(Collected data entries)
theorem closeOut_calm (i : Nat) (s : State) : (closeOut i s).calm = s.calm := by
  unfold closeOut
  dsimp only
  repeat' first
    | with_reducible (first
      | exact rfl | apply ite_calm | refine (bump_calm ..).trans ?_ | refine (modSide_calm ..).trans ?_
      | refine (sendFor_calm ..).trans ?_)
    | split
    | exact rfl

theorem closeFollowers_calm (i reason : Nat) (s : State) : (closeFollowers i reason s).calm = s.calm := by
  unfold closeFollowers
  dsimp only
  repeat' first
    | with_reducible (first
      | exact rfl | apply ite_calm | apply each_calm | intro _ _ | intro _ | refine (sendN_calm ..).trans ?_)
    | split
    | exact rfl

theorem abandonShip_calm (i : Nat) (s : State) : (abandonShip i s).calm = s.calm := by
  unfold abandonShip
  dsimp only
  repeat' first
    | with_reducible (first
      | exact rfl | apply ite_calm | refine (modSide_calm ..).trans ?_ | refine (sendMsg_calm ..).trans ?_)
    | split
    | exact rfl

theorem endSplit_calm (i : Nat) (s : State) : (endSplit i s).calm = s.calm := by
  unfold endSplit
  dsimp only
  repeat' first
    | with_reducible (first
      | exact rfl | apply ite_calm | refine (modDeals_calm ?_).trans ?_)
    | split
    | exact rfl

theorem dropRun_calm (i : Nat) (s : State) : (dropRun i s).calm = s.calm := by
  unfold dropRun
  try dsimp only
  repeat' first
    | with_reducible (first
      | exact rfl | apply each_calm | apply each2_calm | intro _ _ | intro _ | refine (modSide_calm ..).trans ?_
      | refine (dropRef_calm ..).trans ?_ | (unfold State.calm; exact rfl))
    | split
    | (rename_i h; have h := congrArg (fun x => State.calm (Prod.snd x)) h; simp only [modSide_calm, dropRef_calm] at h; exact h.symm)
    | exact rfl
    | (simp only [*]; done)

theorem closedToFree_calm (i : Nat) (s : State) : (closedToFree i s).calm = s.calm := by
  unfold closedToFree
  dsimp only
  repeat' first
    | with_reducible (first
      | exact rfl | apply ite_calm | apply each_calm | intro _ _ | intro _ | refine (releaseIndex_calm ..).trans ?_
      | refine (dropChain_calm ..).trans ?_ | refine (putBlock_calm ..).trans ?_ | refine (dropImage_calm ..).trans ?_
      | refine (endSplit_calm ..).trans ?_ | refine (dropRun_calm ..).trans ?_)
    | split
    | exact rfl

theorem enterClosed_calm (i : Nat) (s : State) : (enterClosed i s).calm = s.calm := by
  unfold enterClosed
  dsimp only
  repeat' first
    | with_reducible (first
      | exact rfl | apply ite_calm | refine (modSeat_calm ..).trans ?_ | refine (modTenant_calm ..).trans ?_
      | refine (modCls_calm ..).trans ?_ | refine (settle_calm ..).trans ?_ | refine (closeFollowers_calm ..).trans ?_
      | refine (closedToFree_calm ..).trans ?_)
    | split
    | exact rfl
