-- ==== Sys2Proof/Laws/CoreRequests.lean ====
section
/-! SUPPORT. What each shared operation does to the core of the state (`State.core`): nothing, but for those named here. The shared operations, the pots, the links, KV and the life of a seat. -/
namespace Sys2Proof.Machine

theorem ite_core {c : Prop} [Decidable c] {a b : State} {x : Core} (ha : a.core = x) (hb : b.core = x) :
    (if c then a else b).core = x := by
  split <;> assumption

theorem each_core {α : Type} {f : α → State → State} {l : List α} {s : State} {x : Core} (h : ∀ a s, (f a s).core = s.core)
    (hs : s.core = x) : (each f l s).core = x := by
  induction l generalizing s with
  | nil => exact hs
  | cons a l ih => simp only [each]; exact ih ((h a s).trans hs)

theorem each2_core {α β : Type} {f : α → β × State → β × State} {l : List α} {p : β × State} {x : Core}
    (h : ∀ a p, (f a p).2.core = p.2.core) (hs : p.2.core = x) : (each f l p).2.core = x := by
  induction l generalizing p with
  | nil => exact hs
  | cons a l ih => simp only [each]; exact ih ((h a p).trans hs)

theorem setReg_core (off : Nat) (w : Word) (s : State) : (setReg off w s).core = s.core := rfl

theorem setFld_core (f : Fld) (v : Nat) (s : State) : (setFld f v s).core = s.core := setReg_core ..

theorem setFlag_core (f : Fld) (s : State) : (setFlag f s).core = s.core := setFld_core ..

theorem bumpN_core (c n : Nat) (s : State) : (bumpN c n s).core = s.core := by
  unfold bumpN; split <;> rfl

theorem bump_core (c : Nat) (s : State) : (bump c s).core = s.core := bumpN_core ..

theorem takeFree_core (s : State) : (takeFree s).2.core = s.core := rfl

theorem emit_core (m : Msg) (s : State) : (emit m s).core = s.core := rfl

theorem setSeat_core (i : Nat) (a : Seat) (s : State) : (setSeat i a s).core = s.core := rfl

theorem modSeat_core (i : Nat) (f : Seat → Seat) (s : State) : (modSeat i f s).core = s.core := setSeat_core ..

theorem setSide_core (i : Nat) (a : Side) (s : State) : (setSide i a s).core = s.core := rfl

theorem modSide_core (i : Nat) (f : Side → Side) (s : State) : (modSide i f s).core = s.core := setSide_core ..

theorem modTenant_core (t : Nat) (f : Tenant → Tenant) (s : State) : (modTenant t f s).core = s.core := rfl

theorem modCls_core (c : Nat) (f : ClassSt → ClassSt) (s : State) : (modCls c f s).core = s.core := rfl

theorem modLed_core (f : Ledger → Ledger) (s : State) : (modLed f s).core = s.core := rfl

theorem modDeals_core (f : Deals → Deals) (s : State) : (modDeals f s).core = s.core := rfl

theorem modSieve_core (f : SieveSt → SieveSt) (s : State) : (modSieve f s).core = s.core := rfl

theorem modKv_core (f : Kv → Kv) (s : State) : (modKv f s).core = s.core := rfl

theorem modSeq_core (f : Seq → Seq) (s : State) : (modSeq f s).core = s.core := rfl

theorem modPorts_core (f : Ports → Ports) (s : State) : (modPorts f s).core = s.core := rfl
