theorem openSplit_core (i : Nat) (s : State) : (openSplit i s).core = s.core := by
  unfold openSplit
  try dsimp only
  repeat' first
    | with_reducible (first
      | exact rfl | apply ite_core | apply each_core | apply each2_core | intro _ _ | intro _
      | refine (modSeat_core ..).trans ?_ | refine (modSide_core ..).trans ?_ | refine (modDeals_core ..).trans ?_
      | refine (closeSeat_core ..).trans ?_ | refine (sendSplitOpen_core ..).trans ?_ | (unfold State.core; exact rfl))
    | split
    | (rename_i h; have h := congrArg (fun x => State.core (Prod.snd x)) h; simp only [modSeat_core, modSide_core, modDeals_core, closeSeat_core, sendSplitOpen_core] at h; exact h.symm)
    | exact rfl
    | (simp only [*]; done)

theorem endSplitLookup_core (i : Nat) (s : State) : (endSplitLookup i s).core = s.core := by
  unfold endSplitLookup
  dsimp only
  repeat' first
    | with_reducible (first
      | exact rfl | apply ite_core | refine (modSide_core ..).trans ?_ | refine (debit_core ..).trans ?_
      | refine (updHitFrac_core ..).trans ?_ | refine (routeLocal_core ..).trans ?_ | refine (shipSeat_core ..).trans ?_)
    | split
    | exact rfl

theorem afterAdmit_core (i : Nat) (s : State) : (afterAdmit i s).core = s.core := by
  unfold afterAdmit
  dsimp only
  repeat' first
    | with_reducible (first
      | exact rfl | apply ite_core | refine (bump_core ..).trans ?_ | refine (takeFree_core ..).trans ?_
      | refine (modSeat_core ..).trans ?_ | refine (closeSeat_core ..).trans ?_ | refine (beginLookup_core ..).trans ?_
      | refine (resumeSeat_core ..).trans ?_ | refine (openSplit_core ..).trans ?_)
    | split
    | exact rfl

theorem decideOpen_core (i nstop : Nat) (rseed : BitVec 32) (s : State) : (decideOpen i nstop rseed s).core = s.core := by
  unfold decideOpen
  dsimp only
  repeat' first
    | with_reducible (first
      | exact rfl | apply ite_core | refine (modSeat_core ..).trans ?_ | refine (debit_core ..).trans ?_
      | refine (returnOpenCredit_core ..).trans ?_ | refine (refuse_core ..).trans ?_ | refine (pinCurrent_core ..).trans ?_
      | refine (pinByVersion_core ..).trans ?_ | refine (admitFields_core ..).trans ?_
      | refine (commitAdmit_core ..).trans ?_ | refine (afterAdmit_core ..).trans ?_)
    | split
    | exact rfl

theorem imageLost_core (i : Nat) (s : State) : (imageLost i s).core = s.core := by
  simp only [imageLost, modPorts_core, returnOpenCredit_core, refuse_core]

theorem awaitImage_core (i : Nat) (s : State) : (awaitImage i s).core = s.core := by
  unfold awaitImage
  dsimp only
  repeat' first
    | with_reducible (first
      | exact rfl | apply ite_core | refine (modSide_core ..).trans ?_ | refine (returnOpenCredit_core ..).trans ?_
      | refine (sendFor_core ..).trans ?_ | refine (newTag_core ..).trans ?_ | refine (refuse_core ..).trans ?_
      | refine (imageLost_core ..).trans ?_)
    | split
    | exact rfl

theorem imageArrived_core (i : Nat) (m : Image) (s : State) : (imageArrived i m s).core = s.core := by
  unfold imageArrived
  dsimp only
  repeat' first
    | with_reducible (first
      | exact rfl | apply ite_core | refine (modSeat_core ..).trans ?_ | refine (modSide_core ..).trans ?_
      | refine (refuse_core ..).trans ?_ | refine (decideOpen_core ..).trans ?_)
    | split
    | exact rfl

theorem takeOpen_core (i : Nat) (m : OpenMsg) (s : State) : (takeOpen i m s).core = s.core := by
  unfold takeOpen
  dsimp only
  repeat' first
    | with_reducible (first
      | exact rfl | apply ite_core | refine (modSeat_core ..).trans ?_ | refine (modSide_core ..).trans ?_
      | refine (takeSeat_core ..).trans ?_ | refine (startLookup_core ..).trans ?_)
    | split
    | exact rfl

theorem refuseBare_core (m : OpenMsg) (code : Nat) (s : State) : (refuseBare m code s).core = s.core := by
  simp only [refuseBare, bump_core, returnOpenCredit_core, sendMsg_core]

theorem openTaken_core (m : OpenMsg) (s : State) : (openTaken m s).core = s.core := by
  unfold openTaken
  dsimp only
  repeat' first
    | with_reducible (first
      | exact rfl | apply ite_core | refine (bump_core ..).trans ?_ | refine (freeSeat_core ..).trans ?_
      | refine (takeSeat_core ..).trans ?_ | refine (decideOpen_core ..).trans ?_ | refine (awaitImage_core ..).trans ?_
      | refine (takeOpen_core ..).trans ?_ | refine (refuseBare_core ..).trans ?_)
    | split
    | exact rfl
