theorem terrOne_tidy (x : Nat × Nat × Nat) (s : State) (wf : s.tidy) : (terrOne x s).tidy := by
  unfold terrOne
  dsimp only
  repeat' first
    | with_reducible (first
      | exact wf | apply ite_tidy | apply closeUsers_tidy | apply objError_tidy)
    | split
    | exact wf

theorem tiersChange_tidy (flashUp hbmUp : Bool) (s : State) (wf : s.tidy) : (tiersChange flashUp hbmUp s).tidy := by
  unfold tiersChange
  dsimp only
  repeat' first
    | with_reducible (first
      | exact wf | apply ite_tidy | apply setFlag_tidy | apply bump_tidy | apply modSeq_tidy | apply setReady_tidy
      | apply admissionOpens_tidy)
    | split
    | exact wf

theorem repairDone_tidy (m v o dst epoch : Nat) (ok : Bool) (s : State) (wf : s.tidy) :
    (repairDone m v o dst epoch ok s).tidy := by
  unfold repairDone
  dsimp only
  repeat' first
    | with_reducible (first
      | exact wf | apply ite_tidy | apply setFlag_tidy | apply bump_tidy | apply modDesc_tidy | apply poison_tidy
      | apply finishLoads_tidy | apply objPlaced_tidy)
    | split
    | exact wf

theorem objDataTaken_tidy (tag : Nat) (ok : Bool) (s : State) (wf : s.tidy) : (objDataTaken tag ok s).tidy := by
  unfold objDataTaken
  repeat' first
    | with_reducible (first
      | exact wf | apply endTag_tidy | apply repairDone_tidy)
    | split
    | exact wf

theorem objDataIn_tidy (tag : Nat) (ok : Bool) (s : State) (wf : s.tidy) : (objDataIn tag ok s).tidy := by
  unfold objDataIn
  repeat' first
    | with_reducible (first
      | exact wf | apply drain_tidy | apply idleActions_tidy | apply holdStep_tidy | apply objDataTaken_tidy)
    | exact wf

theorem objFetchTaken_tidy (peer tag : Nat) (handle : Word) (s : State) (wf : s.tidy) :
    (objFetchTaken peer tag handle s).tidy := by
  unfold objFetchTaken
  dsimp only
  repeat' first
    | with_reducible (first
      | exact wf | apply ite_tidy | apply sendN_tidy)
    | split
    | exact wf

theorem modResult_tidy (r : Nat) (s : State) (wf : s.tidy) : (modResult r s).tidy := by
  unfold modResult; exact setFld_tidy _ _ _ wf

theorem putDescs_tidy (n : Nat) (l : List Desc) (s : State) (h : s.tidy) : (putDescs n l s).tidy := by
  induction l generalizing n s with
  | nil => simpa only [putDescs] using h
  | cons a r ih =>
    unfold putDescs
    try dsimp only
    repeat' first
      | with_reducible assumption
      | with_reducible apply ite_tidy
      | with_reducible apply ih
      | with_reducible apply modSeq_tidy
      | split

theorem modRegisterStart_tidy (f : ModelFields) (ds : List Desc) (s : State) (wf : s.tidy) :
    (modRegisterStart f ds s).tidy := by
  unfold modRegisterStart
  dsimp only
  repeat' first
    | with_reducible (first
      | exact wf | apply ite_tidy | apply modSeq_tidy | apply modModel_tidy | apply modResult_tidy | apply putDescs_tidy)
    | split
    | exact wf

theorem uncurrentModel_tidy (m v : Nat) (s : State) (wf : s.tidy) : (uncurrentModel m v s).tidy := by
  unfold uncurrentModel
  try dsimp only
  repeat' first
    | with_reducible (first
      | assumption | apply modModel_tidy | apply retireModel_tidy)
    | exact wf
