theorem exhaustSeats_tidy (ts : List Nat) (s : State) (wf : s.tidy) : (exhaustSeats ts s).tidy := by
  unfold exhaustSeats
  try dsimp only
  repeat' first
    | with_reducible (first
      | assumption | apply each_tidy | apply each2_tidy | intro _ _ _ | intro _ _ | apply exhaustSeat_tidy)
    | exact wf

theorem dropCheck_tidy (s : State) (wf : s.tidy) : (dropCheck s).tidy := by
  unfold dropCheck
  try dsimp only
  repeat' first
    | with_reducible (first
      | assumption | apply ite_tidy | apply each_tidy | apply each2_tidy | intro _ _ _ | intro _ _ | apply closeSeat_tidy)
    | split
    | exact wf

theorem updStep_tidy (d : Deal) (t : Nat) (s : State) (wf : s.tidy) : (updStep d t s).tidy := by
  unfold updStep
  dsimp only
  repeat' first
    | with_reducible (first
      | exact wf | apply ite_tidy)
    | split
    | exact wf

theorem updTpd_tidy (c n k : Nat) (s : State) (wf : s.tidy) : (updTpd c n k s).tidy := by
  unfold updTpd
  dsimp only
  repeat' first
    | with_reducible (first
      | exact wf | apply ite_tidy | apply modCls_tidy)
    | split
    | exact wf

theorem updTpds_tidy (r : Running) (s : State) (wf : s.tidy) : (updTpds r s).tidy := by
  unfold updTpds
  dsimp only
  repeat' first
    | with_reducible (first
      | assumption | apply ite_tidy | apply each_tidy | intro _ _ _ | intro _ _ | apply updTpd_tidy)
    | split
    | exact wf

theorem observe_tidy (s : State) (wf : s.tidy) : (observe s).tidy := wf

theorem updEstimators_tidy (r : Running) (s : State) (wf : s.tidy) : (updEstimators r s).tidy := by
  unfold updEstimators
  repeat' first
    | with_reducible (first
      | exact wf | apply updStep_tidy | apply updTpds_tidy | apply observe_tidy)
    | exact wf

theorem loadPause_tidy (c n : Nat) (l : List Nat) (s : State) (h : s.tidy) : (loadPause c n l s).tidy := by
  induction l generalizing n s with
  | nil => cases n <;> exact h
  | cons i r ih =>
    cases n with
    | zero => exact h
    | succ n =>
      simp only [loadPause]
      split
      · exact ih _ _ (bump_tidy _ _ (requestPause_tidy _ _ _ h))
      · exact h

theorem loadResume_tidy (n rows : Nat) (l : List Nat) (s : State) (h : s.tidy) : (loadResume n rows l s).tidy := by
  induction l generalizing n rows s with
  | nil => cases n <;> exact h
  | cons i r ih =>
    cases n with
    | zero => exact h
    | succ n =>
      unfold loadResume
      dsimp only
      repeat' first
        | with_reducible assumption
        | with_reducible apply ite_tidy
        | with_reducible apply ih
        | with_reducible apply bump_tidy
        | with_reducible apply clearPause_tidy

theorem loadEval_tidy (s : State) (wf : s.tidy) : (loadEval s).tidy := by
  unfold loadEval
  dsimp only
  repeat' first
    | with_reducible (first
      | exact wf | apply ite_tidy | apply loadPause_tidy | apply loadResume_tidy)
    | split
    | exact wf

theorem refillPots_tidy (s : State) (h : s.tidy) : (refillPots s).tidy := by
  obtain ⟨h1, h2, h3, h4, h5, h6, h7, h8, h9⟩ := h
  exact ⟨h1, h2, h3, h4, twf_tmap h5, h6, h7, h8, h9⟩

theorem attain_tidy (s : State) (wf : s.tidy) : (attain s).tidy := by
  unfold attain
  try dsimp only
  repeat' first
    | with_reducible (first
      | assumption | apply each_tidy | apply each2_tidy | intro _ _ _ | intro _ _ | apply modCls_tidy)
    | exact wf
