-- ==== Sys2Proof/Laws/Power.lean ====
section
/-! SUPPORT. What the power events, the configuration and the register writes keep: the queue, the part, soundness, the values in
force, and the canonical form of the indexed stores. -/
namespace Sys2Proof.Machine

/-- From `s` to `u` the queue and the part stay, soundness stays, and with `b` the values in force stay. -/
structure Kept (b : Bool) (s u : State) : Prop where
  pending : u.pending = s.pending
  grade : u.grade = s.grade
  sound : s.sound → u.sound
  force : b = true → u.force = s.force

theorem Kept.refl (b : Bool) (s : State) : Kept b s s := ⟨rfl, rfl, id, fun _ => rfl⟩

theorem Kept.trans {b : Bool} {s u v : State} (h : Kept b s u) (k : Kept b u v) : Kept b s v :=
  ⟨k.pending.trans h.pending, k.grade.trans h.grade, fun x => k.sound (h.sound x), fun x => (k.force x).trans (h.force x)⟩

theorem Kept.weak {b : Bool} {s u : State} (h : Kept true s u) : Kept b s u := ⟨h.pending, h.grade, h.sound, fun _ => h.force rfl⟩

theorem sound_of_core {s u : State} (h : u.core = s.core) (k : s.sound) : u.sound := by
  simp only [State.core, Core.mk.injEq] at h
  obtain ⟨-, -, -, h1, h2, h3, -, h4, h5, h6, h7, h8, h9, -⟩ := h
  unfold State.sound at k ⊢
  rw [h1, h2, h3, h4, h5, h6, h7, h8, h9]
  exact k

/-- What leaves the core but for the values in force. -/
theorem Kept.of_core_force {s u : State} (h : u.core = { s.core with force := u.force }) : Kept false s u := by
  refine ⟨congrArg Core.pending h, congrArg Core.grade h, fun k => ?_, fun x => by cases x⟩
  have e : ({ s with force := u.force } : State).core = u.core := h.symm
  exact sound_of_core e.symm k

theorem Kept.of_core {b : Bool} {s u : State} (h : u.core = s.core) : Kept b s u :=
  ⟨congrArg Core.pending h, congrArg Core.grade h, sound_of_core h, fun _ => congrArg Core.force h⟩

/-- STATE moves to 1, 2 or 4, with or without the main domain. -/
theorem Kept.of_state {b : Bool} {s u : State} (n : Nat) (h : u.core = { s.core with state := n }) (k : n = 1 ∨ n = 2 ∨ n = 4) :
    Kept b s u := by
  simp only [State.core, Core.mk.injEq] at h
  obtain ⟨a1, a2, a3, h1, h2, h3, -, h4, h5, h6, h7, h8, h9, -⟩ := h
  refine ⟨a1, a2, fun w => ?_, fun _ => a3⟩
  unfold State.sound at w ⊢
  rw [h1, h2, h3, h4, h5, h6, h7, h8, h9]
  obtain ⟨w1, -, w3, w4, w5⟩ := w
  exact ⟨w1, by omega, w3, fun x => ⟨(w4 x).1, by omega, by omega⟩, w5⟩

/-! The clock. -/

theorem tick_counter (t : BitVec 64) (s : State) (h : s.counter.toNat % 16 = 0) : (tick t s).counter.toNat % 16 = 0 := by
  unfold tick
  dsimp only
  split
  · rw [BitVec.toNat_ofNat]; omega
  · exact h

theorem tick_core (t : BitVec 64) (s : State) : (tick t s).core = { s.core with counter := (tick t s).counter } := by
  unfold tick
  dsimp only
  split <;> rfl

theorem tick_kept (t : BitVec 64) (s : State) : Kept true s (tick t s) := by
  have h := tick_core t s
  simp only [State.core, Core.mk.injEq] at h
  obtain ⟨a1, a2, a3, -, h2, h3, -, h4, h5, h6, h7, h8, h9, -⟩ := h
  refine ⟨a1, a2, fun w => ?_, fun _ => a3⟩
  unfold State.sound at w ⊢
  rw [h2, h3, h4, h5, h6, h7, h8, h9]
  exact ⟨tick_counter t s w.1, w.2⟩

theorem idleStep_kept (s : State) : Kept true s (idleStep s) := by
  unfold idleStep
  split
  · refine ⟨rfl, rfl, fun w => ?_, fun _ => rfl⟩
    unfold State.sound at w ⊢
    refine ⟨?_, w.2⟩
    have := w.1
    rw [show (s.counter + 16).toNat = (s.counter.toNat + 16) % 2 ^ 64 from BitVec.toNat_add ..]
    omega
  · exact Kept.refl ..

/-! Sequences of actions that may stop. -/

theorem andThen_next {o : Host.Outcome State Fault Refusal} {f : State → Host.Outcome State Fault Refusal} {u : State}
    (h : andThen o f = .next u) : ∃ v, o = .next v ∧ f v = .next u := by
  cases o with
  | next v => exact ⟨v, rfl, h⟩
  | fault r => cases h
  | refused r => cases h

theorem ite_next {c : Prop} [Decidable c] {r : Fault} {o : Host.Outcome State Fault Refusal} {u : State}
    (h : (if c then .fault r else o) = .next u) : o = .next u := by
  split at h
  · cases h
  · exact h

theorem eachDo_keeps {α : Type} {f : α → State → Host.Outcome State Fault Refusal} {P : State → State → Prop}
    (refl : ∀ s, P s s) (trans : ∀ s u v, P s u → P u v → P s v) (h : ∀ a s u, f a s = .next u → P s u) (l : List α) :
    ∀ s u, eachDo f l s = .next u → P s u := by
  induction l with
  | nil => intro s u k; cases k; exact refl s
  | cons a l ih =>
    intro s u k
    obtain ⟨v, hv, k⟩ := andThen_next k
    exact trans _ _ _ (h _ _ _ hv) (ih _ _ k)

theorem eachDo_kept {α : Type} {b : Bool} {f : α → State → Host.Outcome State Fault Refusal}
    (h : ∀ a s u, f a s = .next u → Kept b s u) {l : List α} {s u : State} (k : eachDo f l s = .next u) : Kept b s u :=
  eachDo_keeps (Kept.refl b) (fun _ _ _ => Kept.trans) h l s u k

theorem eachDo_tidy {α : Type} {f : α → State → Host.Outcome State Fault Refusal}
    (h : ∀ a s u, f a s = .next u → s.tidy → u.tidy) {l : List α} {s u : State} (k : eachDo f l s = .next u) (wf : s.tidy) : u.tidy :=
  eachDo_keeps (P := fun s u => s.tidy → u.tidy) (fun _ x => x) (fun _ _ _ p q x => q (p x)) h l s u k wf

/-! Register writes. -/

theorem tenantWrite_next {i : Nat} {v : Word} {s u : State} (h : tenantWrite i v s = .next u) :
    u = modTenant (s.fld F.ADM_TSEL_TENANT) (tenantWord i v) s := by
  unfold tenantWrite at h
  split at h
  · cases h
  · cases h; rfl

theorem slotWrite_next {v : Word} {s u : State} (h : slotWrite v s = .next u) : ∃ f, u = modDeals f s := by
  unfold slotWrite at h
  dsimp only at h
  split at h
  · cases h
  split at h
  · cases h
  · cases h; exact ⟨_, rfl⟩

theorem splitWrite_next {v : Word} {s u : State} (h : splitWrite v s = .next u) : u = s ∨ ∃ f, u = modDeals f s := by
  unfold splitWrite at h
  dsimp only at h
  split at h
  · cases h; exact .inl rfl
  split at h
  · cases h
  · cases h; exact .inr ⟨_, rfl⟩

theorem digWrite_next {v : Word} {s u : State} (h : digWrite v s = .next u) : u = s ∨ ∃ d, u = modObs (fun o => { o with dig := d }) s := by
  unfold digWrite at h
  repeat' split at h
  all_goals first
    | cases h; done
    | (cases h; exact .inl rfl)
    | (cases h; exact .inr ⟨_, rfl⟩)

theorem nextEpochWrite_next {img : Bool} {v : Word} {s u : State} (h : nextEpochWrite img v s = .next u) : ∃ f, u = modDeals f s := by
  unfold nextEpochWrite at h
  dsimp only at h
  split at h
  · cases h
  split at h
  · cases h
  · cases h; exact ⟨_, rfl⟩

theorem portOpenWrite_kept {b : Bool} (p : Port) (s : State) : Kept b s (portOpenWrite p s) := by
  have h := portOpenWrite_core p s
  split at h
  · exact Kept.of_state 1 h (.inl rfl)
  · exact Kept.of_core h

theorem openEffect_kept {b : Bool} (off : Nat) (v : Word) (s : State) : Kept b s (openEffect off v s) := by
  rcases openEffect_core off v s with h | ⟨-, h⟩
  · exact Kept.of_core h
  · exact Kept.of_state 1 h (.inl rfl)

§ **What the task requires**: Only a number is wanted here: how many lines above hold the string "intro"?

§ **Result for this task**: 10